На девушку почти не обратили внимания, лишь несколько лежащих недалеко посмотрели мутным взглядом, вряд ли поняв, кто их навестил. Катя очнулась от нахлынувшего ужаса и, сдерживая тошноту, пошла по рядам. Она опускалась рядом с больными, убирала волосы с их лиц, чувствовала, как их колотит озноб и как сжигает жар. Девушка прошла зал насквозь, заглянула в противоположные двери и не обнаружила там ничего, кроме коридора, в который выходили закрытые двери. В покрывшей пол пыли вглубь дома тянулась тропинка. Воздуха не хватало, начинала кружиться голова. Катя сама не поняла, как смогла выбраться обратно, просто обнаружила себя сидящей на ступеньке злополучного крыльца, жадно глотающей прохладный утренний воздух и бездумно смотрящей вверх.

– Катя, ты их спасёшь? О тебе столько чудес рассказывают... – тихий голос заставил вернуться на землю и посмотреть пустым взглядом в сторону окликнувшей. Говорила немолодая женщина, ссутулившаяся, с обильной сединой в волосах и сеткой морщин на лице. Она замерла, отчаянно надеясь и не смея поверить в чудо.

– Я не врач, – Катя проглотила ком в горле, быстро обернулась на окна залы. «А ведь у них тоже у каждого может быть и свой Ратира, и свой Кархи» пронеслось у неё в голове, пока она молчала. Поэтому после небольшой паузы она с тяжелым вдохом закончила ответ. – Я не врач, но постараюсь облегчить им оставшиеся дни.

– Что тебе для этого надо? – спросил мужчина из толпы.

– Несколько помощников, теплую воду, чистые тряпки, утварь, а там посмотрим, – Катя встала в полный рост и посмотрела по очереди в глаза собравшимся. Люди отводили взгляды, и девушка вернулась в дом.

В этот раз она придержала дыхание, боясь, что снова закружится голова. Девушка решительно вошла в зал и направилась к коридору. Мальчик, разносивший воду, покачнулся и начал падать, когда Катя проходила рядом, и ей пришлось напрячь все силы, чтобы поддерживая его, проводить до стены. Она оставила его там и осмотрела остальную часть дома.

Комнаты стояли пустые, но сквозь слой пыли просвечивала былая роскошь. В конце коридора обнаружилась кухня с заброшенными плитами, под чёрным потолком и лесенкой вниз, в подпол, откуда тянуло гнилью и сыростью. Тут же стояла бочка с тухлой водой, которой, похоже, и подчивал заболевших подросток. Отсюда же можно было выйти в крошечный дворик, окруженный забором и неухоженными вьюнами с пожелтевшими листьями. Дом стоял заброшенным много лет до того, как его превратили в лазарет.
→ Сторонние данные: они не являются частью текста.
theorem witness_DecodeInvertsEncode :
    (Instr.node 511 0).wellFormed = true ∧ (Instr.leaf 0x3FF 255).wellFormed = true := by decide
theorem witness_DecodeReadsTheFields : 2 ^ 18 - 1 < 2 ^ 19 ∧ 2 ^ 18 - 1 < 2 ^ 18 ∧ 2 ^ 18 < 2 ^ 19 ∧
    ¬ 2 ^ 18 < 2 ^ 18 ∧ 2 ^ 19 - 1 < 2 ^ 19 := by decide
theorem witness_StepRunsTheFetchedInstruction :
    ((sLeaf false).inputs.rst = false ∧ (sLeaf false).phase = .run ∧ emit (sLeaf false) = true ∧
      (sLeaf false).inputs.bitValid = false ∧ decode (sLeaf false).node = .leaf 0 97) ∧
    ((sBit true).inputs.rst = false ∧ (sBit true).phase = .run ∧ (sBit true).inputs.bitValid = true ∧
      decode (sBit true).node = .node 1 2) := by decide
theorem witness_StepRunsThePortEvent :
    (running imageT6 8 false { rst := true }).inputs.rst = true ∧
    ((sEos 7 true).inputs.rst = false ∧ (sEos 7 true).phase = .run ∧ emit (sEos 7 true) = false ∧
      (sEos 7 true).inputs.bitValid = false) ∧
    ((sRest { twEn := true }).inputs.rst = false ∧ (sRest { twEn := true }).phase ≠ .run ∧
      (sRest { twEn := true }).inputs.twEn = true ∧ (sRest { twEn := true }).inputs.start = false) ∧
    ((sRest { start := true }).inputs.twEn = false ∧ (sRest { start := true }).inputs.start = true) ∧
    ((sRest { start := true, twEn := true }).inputs.twEn = true ∧
      (sRest { start := true, twEn := true }).inputs.start = true) ∧
    ((sRest {}).inputs.twEn = false ∧ (sRest {}).inputs.start = false) := by decide
theorem witness_NodeFollowsTheSelectedLink :
    (sBit false).phase = .run ∧ (sBit false).inputs.bitValid = true ∧
    (if (sBit false).inputs.bitData then 0#9 else 511#9) ≠ 0#9 ∧
    (if (sBit true).inputs.bitData then 1#9 else 0#9) ≠ 0#9 ∧ decode (sBit true).node = .node 1 2 := by decide
theorem witness_NodeWithMissingLinkRaisesBrokenTree :
    let s := running imageTB 2 false { bitValid := true, bitData := true }
    s.phase = .run ∧ s.inputs.bitValid = true ∧ (if s.inputs.bitData then 0#9 else 3#9) = 0#9 ∧
      decode s.node = .node 3 0 := by decide
theorem witness_LeafHandsOverItsSymbol :
    (sLeaf true).phase = .run ∧ (sLeaf true).cursor ≠ 0#9 ∧ (sLeaf true).inputs.symReady = true ∧
    (sLeaf false).inputs.symReady = false ∧ decode (sLeaf true).node = .leaf 0 97 := by decide
theorem witness_RootLeafIsNeverEmitted :
    let s := fun p => running imageT1 0 false p
    (s {}).phase = .run ∧ (s {}).cursor = 0#9 ∧ decode (s {}).node = .leaf 0 97 ∧
      (s { bitValid := true }).inputs.bitValid = true ∧
      ((s { bitEos := true }).inputs.bitValid = false ∧ (s { bitEos := true }).inputs.bitEos = true) ∧
      ((s {}).inputs.bitValid = false ∧ (s {}).inputs.bitEos = false) := by decide
theorem witness_NothingActsOutOfPlace :
    (sRest {}).phase ≠ .run ∧ (sEos 7 true).inputs.bitValid = false ∧ emit (sLeaf false) = true := by decide
theorem witness_WrnodeStoresOneWord : (sRest {}).phase ≠ .run ∧ (sBit true).phase = .run ∧ (0 : NodeIndex) ≠ 511 := by decide
theorem witness_StartBeginsARun : (sRest {}).phase ≠ .run ∧ (sBit true).phase = .run ∧
    (mk imageTB .error 2 false .brokenTree true {}).phase ≠ .run := by decide
theorem witness_EosEndsTheRun :
    ((sEos 0 true).phase = .run ∧ emit (sEos 0 true) = false ∧ (sEos 0 true).cursor = 0#9) ∧
    ((sEos 7 false).phase = .run ∧ emit (sEos 7 false) = false ∧ (sEos 7 false).cursor ≠ 0#9 ∧
      (sEos 7 false).strict = false) ∧
    ((sEos 7 true).phase = .run ∧ emit (sEos 7 true) = false ∧ (sEos 7 true).cursor ≠ 0#9 ∧
      (sEos 7 true).strict = true) ∧
    ((sEos 7 true).inputs.rst = false ∧ (sEos 7 true).inputs.bitValid = false ∧ (sEos 7 true).inputs.bitEos = true) ∧
    emit (sLeaf false) = true := by decide
theorem witness_StallChangesNothing :
    ((running imageT6 7 true {}).inputs.rst = false ∧ (running imageT6 7 true {}).phase = .run ∧
      emit (running imageT6 7 true {}) = false ∧ (running imageT6 7 true {}).inputs.bitValid = false ∧
      (running imageT6 7 true {}).inputs.bitEos = false) ∧
    ((sLeaf false).inputs.rst = false ∧ emit (sLeaf false) = true ∧ (sLeaf false).inputs.symReady = false) := by decide
theorem witness_ResetClearsTheRegisters : (sRest { rst := true }).inputs.rst = true := by decide
theorem witness_ResetKeepsTheHandover : ∀ ready : Bool,
    let s := running imageT6 8 true { rst := true, symReady := ready }
    s.inputs.rst = true ∧ emit s = true := by decide
theorem witness_WrnodeWithStartBothAct :
    let s := sRest { start := true, twEn := true, twAddr := 0 }
    s.inputs.rst = false ∧ s.phase ≠ .run ∧ s.inputs.twEn = true ∧ s.inputs.start = true ∧ s.inputs.twAddr = 0#9 := by
  decide
theorem witness_FrameOfEveryInstruction :
    (∃ t, exec (.node 1 2) (sBit true) = .next t ∧ t.phase ≠ .error) ∧
    (∃ t, exec (.leaf 0 97) (sLeaf true) = .next t) ∧ (∃ t, exec .reset (sLeaf true) = .next t) ∧
    (∃ t, exec (.wrnode 511 0) (sRest {}) = .next t) ∧ (∃ t, exec (.start true) (sRest {}) = .next t) ∧
    (∃ t, exec .eos (sEos 7 true) = .next t) ∧ (∃ t, exec .stall (sRest {}) = .next t) :=
  ⟨⟨_, rfl, by decide⟩, ⟨_, rfl⟩, ⟨_, rfl⟩, ⟨_, rfl⟩, ⟨_, rfl⟩, ⟨_, rfl⟩, ⟨_, rfl⟩⟩
theorem witness_CursorWritesAreTheListed :
    (∃ t, step (running imageT6 7 false { rst := true }) = .next t ∧ t.cursor ≠ 7#9) ∧
    (∃ t, step (mk imageTB .error 2 false .brokenTree true { start := true }) = .next t ∧ t.cursor ≠ 2#9) ∧
    (∃ t, step (sBit true) = .next t ∧ t.cursor ≠ (sBit true).cursor) ∧
    (∃ t, step (sLeaf true) = .next t ∧ t.cursor ≠ (sLeaf true).cursor) ∧
    (∃ t, step (sEos 7 false) = .next t ∧ t.cursor ≠ (sEos 7 false).cursor) :=
  ⟨⟨_, rfl, by decide⟩, ⟨_, rfl, by decide⟩, ⟨_, rfl, by decide⟩, ⟨_, rfl, by decide⟩, ⟨_, rfl, by decide⟩⟩
theorem witness_PhaseTransitionsAreTheListed :
    (∃ t, step (running imageT6 7 false { rst := true }) = .next t ∧ t.phase = .idle) ∧
    (∃ t, step (sRest { start := true }) = .next t ∧ t.phase = .run) ∧
    (∃ t, step (sEos 7 false) = .next t ∧ t.phase = .done) ∧
    (∃ t, step (sEos 7 true) = .next t ∧ t.phase = .error) ∧
    (∃ t, step (running imageTB 2 false { bitValid := true, bitData := true }) = .next t ∧ t.phase = .error) :=
  ⟨⟨_, rfl, by decide⟩, ⟨_, rfl, by decide⟩, ⟨_, rfl, by decide⟩, ⟨_, rfl, by decide⟩, ⟨_, rfl, by decide⟩⟩
theorem witness_FaultEntryIsPrecise :
    (∃ t, step (running imageT1 0 false { bitValid := true }) = .next t ∧ t.phase = .error) ∧
    (∃ t, step (running imageTB 2 false { bitValid := true, bitData := true }) = .next t ∧ t.phase = .error) ∧
    (∃ t, step (sEos 7 true) = .next t ∧ t.phase = .error) ∧ (sEos 7 true).phase ≠ .error :=
  ⟨⟨_, rfl, by decide⟩, ⟨_, rfl, by decide⟩, ⟨_, rfl, by decide⟩, by decide⟩
theorem witness_ErrorIsLeftOnlyByStartOrReset :
    let s := mk imageTB .error 2 false .brokenTree true {}
    (∃ t, step s = .next t) ∧ s.phase = .error ∧ s.inputs.rst = false ∧ s.inputs.start = false ∧
      s.inputs.twEn = false := ⟨⟨_, rfl⟩, by decide⟩
theorem witness_ControlRegistersChangeOnlyAsListed :
    (∃ t, step (sRest { start := true, strictI := true }) = .next t ∧
      t.strict ≠ (sRest { start := true, strictI := true }).strict) ∧
    (∃ t, step (sEos 7 true) = .next t ∧ t.err ≠ (sEos 7 true).err) ∧
    (∃ t, step (running imageTB 2 false { bitValid := true, bitData := true }) = .next t ∧ t.errBit ≠ false) :=
  ⟨⟨_, rfl, by decide⟩, ⟨_, rfl, by decide⟩, ⟨_, rfl, by decide⟩⟩
theorem witness_MemoryChangesOnlyByWrnode :
    (∃ t, step (sRest { twEn := true, twAddr := 0, twData := 0x40000 }) = .next t ∧
      t.mem.read 0 ≠ (sRest {}).mem.read 0) ∧
    (∃ t, step (sRest { twEn := true, twAddr := 511 }) = .next t ∧
      t.mem.written 511 ≠ (sRest {}).mem.written 511) :=
  ⟨⟨_, rfl, by decide⟩, ⟨_, rfl, by decide⟩⟩
theorem witness_MemoryIsConstantDuringARun :
    (runCycles 0 sRun1).phase = .run ∧ (runCycles 1 sRun1).phase = .run := by decide
theorem witness_RunIgnoresTheHostPort :
    let p : Inputs := { bitValid := true }
    let q : Inputs := { bitValid := true, start := true, strictI := true, twEn := true, twAddr := 5, twData := 7 }
    (sBit true).phase = .run ∧ p.rst = q.rst ∧ p.bitValid = q.bitValid ∧ p.bitData = q.bitData ∧
      p.bitEos = q.bitEos ∧ p.symReady = q.symReady ∧ p ≠ q ∧
      (∃ t, step (running imageT6 7 false { rst := true }) = .next t ∧ t.phase = .idle) :=
  ⟨by decide, by decide, by decide, by decide, by decide, by decide, by decide, _, rfl, by decide⟩
theorem witness_RestIgnoresTheStreamPorts :
    let p : Inputs := { start := true }
    let q : Inputs := { start := true, bitValid := true, bitData := true, bitEos := true, symReady := true }
    (sRest {}).phase ≠ .run ∧ p.rst = q.rst ∧ p.start = q.start ∧ p.strictI = q.strictI ∧ p.twEn = q.twEn ∧
      p.twAddr = q.twAddr ∧ p.twData = q.twData ∧ p ≠ q ∧
      (runCycles 0 (sRest {})).inputs.rst = false ∧ (runCycles 0 (sRest {})).inputs.start = false ∧
      (runCycles 0 (sRest {})).inputs.twEn = false := by decide
theorem witness_HardwareHasNoHiddenState :
    let s := sBit true
    let s' : State := { s with cycle := 9, taken := [1], consumed := [true], pins := s.pins ++ [{}] }
    SameHardware s s' ∧ s ≠ s' ∧ s.inputs = s'.inputs ∧ (∃ t, step s = .next t) ∧ ∃ t', step s' = .next t' :=
  ⟨⟨rfl, rfl, rfl, rfl, rfl, rfl⟩, by decide, rfl, ⟨_, rfl⟩, ⟨_, rfl⟩⟩
theorem witness_PriorityWithinACycle :
    ((∃ t, step (sRest { rst := true, start := true }) = .next t) ∧ (sRest { rst := true }).inputs.rst = true) ∧
    (∀ b : Bool, (∃ t, step (sLeaf b) = .next t) ∧ emit (sLeaf b) = true ∧ (sLeaf b).inputs.rst = false ∧
      (sLeaf b).inputs.symReady = b) :=
  ⟨⟨⟨_, rfl⟩, rfl⟩, fun b => by cases b <;> exact ⟨⟨_, rfl⟩, by decide, rfl, rfl⟩⟩
theorem witness_PendingSymbolIsHeld :
    (out (sLeaf false)).symValid = true ∧ (runCycles 0 (sLeaf false)).inputs.rst = false ∧
      (runCycles 0 (sLeaf false)).inputs.symReady = false := by decide
/-- An emission pending on T2's node 1, a bit on offer that the source holds through the hand-over. -/
def sHeld : State :=
  { sRun1 with cursor := 1, pins := [{ bitValid := true, bitData := true, symReady := true },
                                     { bitValid := true, bitData := true }] }
theorem witness_HeldBitIsConsumedOnce :
    sHeld.inputs.bitValid = true ∧
    (∀ j, j < 1 → consumesBit (runCycles j sHeld) = false ∧
      sourceHolds (runCycles j sHeld) (runCycles (j + 1) sHeld).inputs = true) ∧
    consumesBit (runCycles 1 sHeld) = true := by decide
/-- An emission pending on T2's node 1 of a strict run, the end shown while the sink takes the symbol, and kept. -/
def sEnd : State :=
  { sRun1 with cursor := 1, strict := true, pins := [{ bitEos := true }, { bitEos := true, symReady := true },
                                                     { bitEos := true }] }
theorem witness_HeldEndEndsTheRun :
    sEnd.phase = .run ∧ sEnd.inputs.bitEos = true ∧ sEnd.inputs.bitValid = false ∧
    (∀ j, j < 2 → emit (runCycles j sEnd) = true ∧ (runCycles j sEnd).inputs.rst = false ∧
      endHolds (runCycles j sEnd) (runCycles (j + 1) sEnd) = true) ∧
    emit (runCycles 2 sEnd) = false ∧ (runCycles 2 sEnd).inputs.rst = false ∧
    emit (sEos 7 true) = false := by decide
/-- T2's stream `0` with the first bit on offer already in the START cycle, and the end kept until the run has ended. -/
def sOwes : State :=
  { sRun with pins := [{ start := true, bitValid := true }, { bitValid := true }, { bitEos := true, symReady := true },
                       { bitEos := true }, {}] }
/-- The duty holds to the end of the run, also for an end shown before START, and asks nothing of an end left standing
in DONE and then dropped (P2 cycle 11 shows one); an end that is dropped before its run breaks it. -/
theorem witness_RunUnderItsDutiesAgreesWithDecode :
    (sOwes.phase ≠ .run ∧ sOwes.inputs.rst = false ∧ sOwes.inputs.start = true ∧
      step sOwes = .next (runCycles 1 sOwes) ∧ sourceOwes 4 [false] sOwes = true ∧
      (∀ j, j < 3 → hostKeepsOff (runCycles j (runCycles 1 sOwes)) = true) ∧
      runEnded (runCycles 3 (runCycles 1 sOwes)) = true) ∧
    sourceOwes 7 [false] { sOwes with pins := sOwes.pins.dropLast ++ [{ bitEos := true }, {}, { bitValid := true }] } = true ∧
    sourceOwes 2 [] { sRun with pins := [{ bitEos := true }, { start := true, bitEos := true }, { bitEos := true }] } = true ∧
    sourceOwes 1 [] { sRun with pins := [{ bitEos := true }, { start := true }] } = false :=
  ⟨⟨by decide, rfl, rfl, rfl, by decide, by decide, by decide⟩, by decide, by decide, by decide⟩
theorem witness_LoadedImageIsInMemory :
    imageT2.wf ∧ State.reset.phase ≠ .run ∧
      ({ State.reset with pins := loadCycles imageT2 ++ [({} : Inputs)] } : State).pins =
        loadCycles imageT2 ++ [({} : Inputs)] :=
  ⟨by decide, by decide, rfl⟩
theorem witness_EveryStepKeepsTheInvariant : Inv (sEos 2 true) ∧ ∃ t, step (sEos 2 true) = .next t :=
  ⟨⟨by decide, by decide, fun _ _ => ⟨0, true, by decide, by decide⟩, by decide, by decide⟩, ⟨_, rfl⟩⟩
theorem witness_CursorIsTheAppliedPrefix :
    sRun1.phase = .run ∧ sRun1.cursor = 0#9 ∧ delivers 1 [false] sRun1 = true ∧
      (runCycles 1 sRun1).phase = .run ∧ emit (runCycles 1 sRun1) = true := by decide
theorem witness_RunAgreesWithDecode :
    sRun.phase ≠ .run ∧ sRun.inputs.rst = false ∧ sRun.inputs.start = true ∧ step sRun = .next sRun1 ∧
      delivers 3 [false] sRun1 = true ∧ runEnded (runCycles 3 sRun1) = true :=
  ⟨by decide, rfl, rfl, rfl, by decide, by decide⟩
theorem witness_RunLengthWithoutStalls :
    sRun.phase ≠ .run ∧ sRun.inputs.rst = false ∧ sRun.inputs.start = true ∧ step sRun = .next sRun1 ∧
      decodeStream sRun1.mem.read [false] sRun.inputs.strictI = ([97], .done 1) ∧ delivers 3 [false] sRun1 = true ∧
      ∀ j, j < 3 → activeCycle (runCycles j sRun1) = true :=
  ⟨by decide, rfl, rfl, rfl, by decide, by decide, by decide⟩
theorem witness_NothingMovesWithoutTheEnvironment :
    let s := running imageTC 2 false {}
    s.phase = .run ∧ (runCycles 0 s).inputs.rst = false ∧ activeCycle (runCycles 0 s) = false := by decide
А в зале, когда туда вернулась Катя, возле входа со стороны улицы, уже топтались, настороженно оглядываясь, люди – мужчины и женщины. Все не молодые, но ещё и не старые. Когда они увидели вернувшуюся Катю, то мгновенно приободрились, присобрались и половчее перехватили принесённые с собой свёртки.

– Хорошо, что вы пришли. У нас много работы, идите за мной, – вместо приветствия спокойно скомандовала она.

Под её руководством две женщины начали проветривать и мыть пустующие комнаты, другие дамы принялись оживлять кухню, а мужчины отмыли бочку и натаскали в неё свежей воды. Мужчины же сделали на скорую руку небольшой помосток посреди дворика и отгородили его грязными одеялами, снятыми с больных.

Как только с первыми приготовлениями было покончено, во внутренний двор вынесли подростка, поставили в закуток, раздели догола и, пока мужчины поддерживали его под руки, Катя, краснея и отводя глаза, скомканной тряпкой, тёплой водой и мылом смывала с чужого тела грязь и пот, как могла выполаскивала короткие слипшиеся волосы. И скоро парнишку понесли обратно в дом, в чистую, проветренную комнату.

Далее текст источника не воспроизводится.